Read Matthew 15
Key Verse: Matthew 15:28 “O woman, great is your faith! Let it be to you as you desire.”
This is a strange story, to say the least. It’s a story of a Canaanite woman whose daughter was demon-possessed, who came to Jesus crying out for mercy that her daughter might be healed. Apparently she was so insistent that the disciples became upset and urged Jesus to send her away. Jesus’ response is what makes the story so difficult. He answered, “I was sent only to the lost sheep of Israel.” Now it appears that He’s being uncharacteristically callous and hard. But notice that His disciples were there, and they undoubtedly remembered that He had already sent them out to the lost sheep of Israel. They knew this woman was not one of those. They knew she was a Canaanite, a Gentile, one often referred to by Jewish people as a dog. And perhaps in order to appear consistent to His disciples, He said what He said, but then, probably looking at the woman with tongue in cheek, as it were, He said, “It is not right to take the children’s bread and toss it to their dogs.”

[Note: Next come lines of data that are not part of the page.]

/-- R85: the byte; the effect, with every field it leaves alone; and that a fault of the fetch's advance is
taken instead. R85 says only that the fetch raises it; that it is taken as the next state `enterFault f s`
is decisions D8 and D11 (log 6). -/
def Obligations.InxAddsOneToX : Prop :=
  ∀ s : State,
    encode .inx = [0xE8#8] ∧
    (s.pc ≠ 0xFFFF#16 →
      exec .inx s = .next { s with x := plusOne s.x, p := zn (plusOne s.x) s.p, pc := s.pc + 1#16 }) ∧
    (∀ f, pcInc decided s.pc = .error f → exec .inx s = .next (enterFault f s))

/-- R86: the byte; the halt, with every field it leaves alone; and that where the fetch's advance raises a
fault the machine does not halt. R86 says only that the fetch raises it first; that the machine then is in
the next state `enterFault f s`, Faulted, is decisions D8 and D11 (log 6). -/
def Obligations.BrkHalts : Prop :=
  ∀ s : State,
    encode .brk = [0x00#8] ∧
    (s.pc ≠ 0xFFFF#16 → exec .brk s = .next { s with runState := .halted, pc := s.pc + 1#16 }) ∧
    (∀ f, pcInc decided s.pc = .error f →
      exec .brk s = .next (enterFault f s) ∧ (enterFault f s).runState = .faulted)

/-- Where the four instructions trap: every one at 0xFFFF, LDA at 0xFFFE too. That the advance faults there
is decision D3, the form of the state is D8 and D11, the code is D9. -/
def Obligations.InstructionsTrapAtTheTop : Prop :=
  ∀ (imm : Byte) (s : State),
    (s.pc = 0xFFFF#16 → ∀ i ∈ [Instr.brk, .lda imm, .tax, .inx],
      exec i s = .next (faultedWith s 3#3 0x00#8)) ∧
    (s.pc = 0xFFFE#16 → exec (.lda imm) s = .next (faultedWith s 3#3 0x00#8))

/-- R5, R17: under `PC_TOP_POLICY = wrap` (the other value decision D3 allows) every instruction completes
in every state, the program counter going on at 0x0000. -/
def Obligations.UnderWrapEveryInstructionCompletes : Prop :=
  ∀ (c : Config) (s : State) (imm : Byte), c.pcTop = .wrap →
    execWith c (.lda imm) s = .next { s with a := imm, p := zn imm s.p, pc := s.pc + 2#16 } ∧
    execWith c .tax s = .next { s with x := s.a, p := zn s.a s.p, pc := s.pc + 1#16 } ∧
    execWith c .inx s = .next { s with x := plusOne s.x, p := zn (plusOne s.x) s.p, pc := s.pc + 1#16 } ∧
    execWith c .brk s = .next { s with runState := .halted, pc := s.pc + 1#16 }

/-! ### Frames (R24; the fault case is R124 with D11) -/

/-- LDA's frame: X, Y, the reserved bits of P and every byte of memory; the run state and the latch too,
unless the step takes a fault, which then is `PcOverflow` and changes nothing else. -/
def Obligations.LdaFrame : Prop :=
  ∀ (imm : Byte) (s t : State), exec (.lda imm) s = .next t →
    t.x = s.x ∧ t.y = s.y ∧ t.p &&& 0x7D#8 = s.p &&& 0x7D#8 ∧ SameMemory s t ∧
    (SameRunAndLatch s t ∨ t = faultedWith s 3#3 0x00#8)

/-- The frame of TAX and INX: A, Y, the reserved bits of P and every byte of memory; the run state and the
latch too, unless the step takes a fault, which then is `PcOverflow` and changes nothing else. -/
def Obligations.TaxInxFrame : Prop :=
  ∀ (i : Instr) (s t : State), i = .tax ∨ i = .inx → exec i s = .next t →
    t.a = s.a ∧ t.y = s.y ∧ t.p &&& 0x7D#8 = s.p &&& 0x7D#8 ∧ SameMemory s t ∧
    (SameRunAndLatch s t ∨ t = faultedWith s 3#3 0x00#8)

/-- BRK's frame: A, X, Y, all of P and every byte of memory; the latch too, unless the step takes a fault,
which then is `PcOverflow` and changes nothing else. -/
def Obligations.BrkFrame : Prop :=
  ∀ s t : State, exec .brk s = .next t →
    t.a = s.a ∧ t.x = s.x ∧ t.y = s.y ∧ t.p = s.p ∧ SameMemory s t ∧
    ((t.faultCause = s.faultCause ∧ t.faultInfo = s.faultInfo) ∨ t = faultedWith s 3#3 0x00#8)

/-! ### The step -/

/-- R73, R74: Running, with the bytes of an instruction at the program counter and the addresses after it
(modulo 65536), a step is `exec` of that instruction. `exec` itself advances the program counter (log 7). -/
def Obligations.StepRunsTheInstructionAtPc : Prop :=
  ∀ (s : State) (i : Instr), s.runState = .running → i.wellFormed = true →
    (∀ (k : Nat) (h : k < (encode i).length),
      memRead1 s (s.pc + BitVec.ofNat 16 k) = (encode i)[k]) →
    step s = exec i s

/-- R40, R112 (host writes of memory are decision D15), log 10: an opcode-table word placed where the next
step fetches is run by the next step, and the placing changes no other cell and no register. -/
def Obligations.PlacedWordIsRun : Prop :=
  ∀ (s : State) (nbits w : Nat) (i : Instr), s.runState = .running → s.mem.wf = true →
    decodeTableWord nbits w = some i →
    step (s.withFetchWord nbits w) = exec i (s.withFetchWord nbits w) ∧
    (∀ addr : Addr, addr ≠ s.pc → addr ≠ s.pc + 1#16 →
      memRead1 (s.withFetchWord nbits w) addr = memRead1 s addr) ∧
    { s.withFetchWord nbits w with mem := s.mem } = s

/-- R72 with R73 to R76 and R83 to R86: a step of a Running machine is the loop contract, written out as the
spec's pseudocode, under every configuration. That a raise leaves the state `enterFault f s` is decisions D8
and D11 (log 6); that LDA advances over its operand before it writes is decision D21 (log 18). -/
def Obligations.StepIsTheLoopContract : Prop :=
  ∀ (c : Config) (s : State), s.runState = .running → stepWith c s = .next (loopIteration c s)

/-- R5: the machine's own step and dispatch are those of the configuration the spec decides (D3, D4, D5). -/
def Obligations.MachineHasDecidedParameters : Prop :=
  decided = ⟨.fault, .fault, .linear⟩ ∧ ∀ (i : Instr) (s : State),
    exec i s = execWith decided i s ∧ step s = stepWith decided s

/-- R71, R78, R110: a step exists exactly when the machine is Running; otherwise it is refused (D7; log 4). -/
def Obligations.StepExistsExactlyWhenRunning : Prop :=
  ∀ s : State, ((∃ t, step s = .next t) ↔ s.runState = .running) ∧
    (s.runState = .halted → step s = .refused .runWhileHalted) ∧
    (s.runState = .faulted → step s = .refused .runWhileFaulted)

/-- R77: how the run state can change. -/
def Obligations.RunStateAfterAStep : Prop :=
  ∀ s t : State, step s = .next t →
    (t.runState = .halted ↔ memRead1 s s.pc = 0x00#8 ∧ t.pc = s.pc + 1#16) ∧
    (t.runState = .running → memRead1 s s.pc ∈ [0xA9#8, 0xAA#8, 0xE8#8]) ∧
    (t.runState = .faulted → t = faultedWith s t.faultCause t.faultInfo)

/-- R123, R116, R124 (D3, D9, D10, D11): the whole of what a faulting step of the four opcodes does. At
0xFFFF every opcode byte gives `PcOverflow`; an LDA at 0xFFFE too; a byte that is no opcode elsewhere gives
`UnimplementedOpcode`; the other two causes never arise in a run. Everything but the run state and the
latch is as at the start of the step. -/
def Obligations.FaultsOfAStep : Prop :=
  ∀ s t : State, step s = .next t → t.runState = .faulted →
    (t = faultedWith s 3#3 0x00#8 ∧
      (s.pc = 0xFFFF#16 ∨ (s.pc = 0xFFFE#16 ∧ memRead1 s s.pc = 0xA9#8))) ∨
    (t = faultedWith s 1#3 (memRead1 s s.pc) ∧ s.pc ≠ 0xFFFF#16 ∧ memRead1 s s.pc ∉ opcodes)

/-- R123 (D10), R17 (D3): at 0xFFFF the fetch's advance faults before decode, whatever the byte. -/
def Obligations.TopOfMemoryFaultsFirst : Prop :=
  ∀ s : State, s.runState = .running → s.pc = 0xFFFF#16 → step s = .next (faultedWith s 3#3 0x00#8)

/-- R116, R124, R20 (decisions D8, D9, D11): fault entry, for each cause, from any state. -/
def Obligations.FaultEntry : Prop :=
  ∀ (s : State) (op : Byte),
    enterFault (.unimplementedOpcode op) s = faultedWith s 1#3 op ∧
    enterFault (.unsupportedAddressingMode .noneAddressing) s = faultedWith s 2#3 0x09#8 ∧
    enterFault .pcOverflow s = faultedWith s 3#3 0x00#8 ∧
    enterFault .mem16AtTop s = faultedWith s 4#3 0x00#8

/-- R81, R17: a step leaves the program counter where it was (a fault, D11), or one further, or two further
after an LDA; nothing else moves it. -/
def Obligations.PcMovesByOneOrTwo : Prop :=
  ∀ s t : State, step s = .next t →
    (t.runState = .faulted ∧ t.pc = s.pc) ∨
    (t.runState ≠ .faulted ∧ memRead1 s s.pc ≠ 0xA9#8 ∧ t.pc.toNat = s.pc.toNat + 1) ∨
    (t.runState ≠ .faulted ∧ memRead1 s s.pc = 0xA9#8 ∧ t.pc.toNat = s.pc.toNat + 2)

/-- R90: no step reads the status byte: with another status byte the same step happens, and only the status
byte differs after it. Where the step ends Running, which is after LDA, TAX and INX (R77), the new Z and N do
not depend on the old byte and the reserved bits are those it started with; otherwise the whole byte is. That
a fault keeps it is decision D11 (log 6). -/
def Obligations.FlagsInfluenceNothing : Prop :=
  ∀ (s t : State) (v : Byte), step s = .next t →
    ∃ q : Byte, step { s with p := v } = .next { t with p := q } ∧ q &&& 0x7D#8 = v &&& 0x7D#8 ∧
      (t.runState = .running → q &&& 0x82#8 = t.p &&& 0x82#8) ∧
      (t.runState ≠ .running → q = v)

/-- R74, R81, R90: where a step goes, whether it halts or faults, and with what cause, depends on the program
counter, the run state, the latch and memory alone, under every configuration. -/
def Obligations.RegistersDoNotSteerControl : Prop :=
  ∀ (c : Config) (s s' t : State), stepWith c s = .next t →
    s'.pc = s.pc → s'.mem = s.mem → s'.runState = s.runState →
    s'.faultCause = s.faultCause → s'.faultInfo = s.faultInfo →
    ∃ t', stepWith c s' = .next t' ∧ t'.pc = t.pc ∧ t'.mem = t.mem ∧ SameRunAndLatch t t'

/-- R31, R69 (D4, D5): no step depends on `MEM16_TOP_POLICY` or `ZP_PTR_POLICY`; only `PC_TOP_POLICY` can
matter to a run of the four opcodes. -/
def Obligations.OnlyThePcPolicyMattersToAStep : Prop :=
  ∀ (c c' : Config) (s : State), c.pcTop = c'.pcTop → stepWith c s = stepWith c' s

/-! ### Invariants and runs -/

/-- R18, R20 and the canonical form of memory: every step keeps the invariant, from every state that has
it. The shape of the latch is decision D8. -/
def Obligations.StepKeepsInv : Prop := ∀ s t : State, StateInv s → step s = .next t → StateInv t

/-- The machine right after reset has the invariant. -/
def Obligations.ResetHasInv : Prop := StateInv State.reset

/-- R107 to R113 (D12, D13, D15): every operation of the host, a whole run included, keeps the invariant,
under every configuration. -/
def Obligations.HostKeepsInv : Prop :=
  ∀ (c : Config) (act : HostAction) (s t : State), StateInv s →
    host c act s = .done t ∨ host c act s = .programTooLarge t → StateInv t

/-- R11, R37, R91(d): a run of any length leaves Y, every byte of memory and the six reserved status bits as
they were, under every configuration. -/
def Obligations.RunsLeaveYAndMemory : Prop :=
  ∀ (c : Config) (n : Nat) (s : State),
    (runSteps c n s).y = s.y ∧ (runSteps c n s).mem = s.mem ∧
    (runSteps c n s).p &&& 0x7D#8 = s.p &&& 0x7D#8

/-- R91(c): started from a status byte of 0x00, 0x02 or 0x80, a run never shows another value. -/
def Obligations.StatusStaysInThreeValues : Prop :=
  ∀ (c : Config) (n : Nat) (s : State), s.p ∈ [0x00#8, 0x02#8, 0x80#8] →
    (runSteps c n s).p ∈ [0x00#8, 0x02#8, 0x80#8]

/-- R82 (D3): under the decided policy every run ends, within 0x10000 minus the program counter steps. -/
def Obligations.EveryRunEnds : Prop :=
  ∀ s : State, ∃ n, n ≤ 0x10000 - s.pc.toNat ∧ (runSteps decided n s).runState ≠ .running

/-- R82 (D3): under `PC_TOP_POLICY = wrap`, a memory of 0xE8 in every cell makes the core execute INX for
ever. -/
def Obligations.UnderWrapARunCanGoOnForEver : Prop :=
  ∀ (c : Config) (s : State), c.pcTop = .wrap → s.runState = .running →
    (∀ addr : Addr, memRead1 s addr = 0xE8#8) → ∀ n, (runSteps c n s).runState = .running

/-- Log 9: under every configuration, a run that is still going after 65536 steps never ends, so the host's
`run` answers `noEnd` only for a run without an end. -/
def Obligations.LongRunsNeverEnd : Prop :=
  ∀ (c : Config) (s : State), (runSteps c 0x10000 s).runState = .running →
    ∀ n, (runSteps c n s).runState = .running

/-- R80: the end state of a run that ends in Halted: the byte before the program counter is the break
opcode, Y and memory are as at the start, and no fault is latched. -/
def Obligations.EndStateOfARun : Prop :=
  ∀ (c : Config) (s t : State), StateInv s → EndsWell c s t →
    memRead1 t (t.pc - 1#16) = 0x00#8 ∧ t.y = s.y ∧ t.mem = s.mem ∧ t.faultCause = 0#3

/-- R110, R82 (D3, D7; log 4): `run` on this machine: refused when Halted or Faulted; when Running it answers
a state that is no longer Running and that some number of steps leads to. R111, R109 (D28, D13), under every
configuration: `load_and_run` is `load`, then `reset`, then `run`; a program that does not fit is answered
with the machine as before, neither reset nor run. -/
def Obligations.RunOfTheHost : Prop :=
  ∀ s : State,
    (s.runState = .halted → host decided .run s = .refused .runWhileHalted) ∧
    (s.runState = .faulted → host decided .run s = .refused .runWhileFaulted) ∧
    (s.runState = .running → ∃ t n, host decided .run s = .done t ∧ t.runState ≠ .running ∧
      runSteps decided n s = t) ∧
    ∀ (c : Config) (bytes : List Byte),
      (bytes.length ≤ 0x8000 → ∃ t u, host c (.load bytes) s = .done t ∧ host c .reset t = .done u ∧
        host c (.loadAndRun bytes) s = host c .run u) ∧
      (0x8000 < bytes.length → host c (.loadAndRun bytes) s = .programTooLarge s)

/-! ### Flags and arithmetic -/

/-- R87: `update_zn` bit by bit and as one expression; nothing but P changes. -/
def Obligations.UpdateZnWritesTwoBits : Prop :=
  ∀ (v : Byte) (s : State),
    updateZn v s = { s with p := zn v s.p } ∧
    zFlag (updateZn v s) = decide (v = 0x00#8) ∧
    nFlag (updateZn v s) = v.getLsbD 7 ∧
    ∀ k, k ≠ 1 → k ≠ 7 → (updateZn v s).p.getLsbD k = s.p.getLsbD k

The woman, instead of being intimidated by this statement, which may have been a quotation of a popular saying, responds almost as though it is a game, saying, “Yes Lord, but even the dogs eat the crumbs that fall from the master’s table.” There’s obviously some kind of repartee going on between Jesus and this woman. There’s a non-verbal communication that the disciples miss. How else does one explain her remarkable wit and self-assurance? She obviously read in Jesus’ look a compassion, an empathy, and openness that she very quickly siezed. Jesus used her as a tremendous object lesson saying, “Woman, you have great faith. Your request is granted,” which is reminiscent of the centurion who had greater faith than anyone in Israel. The thing that jumps out here is the fact that Jesus refused to be painted into a corner, even by His own words. He has a marvellous flexibility about Him and a kind of youthful adaptability that took as its rule, first and foremost, the rule of love.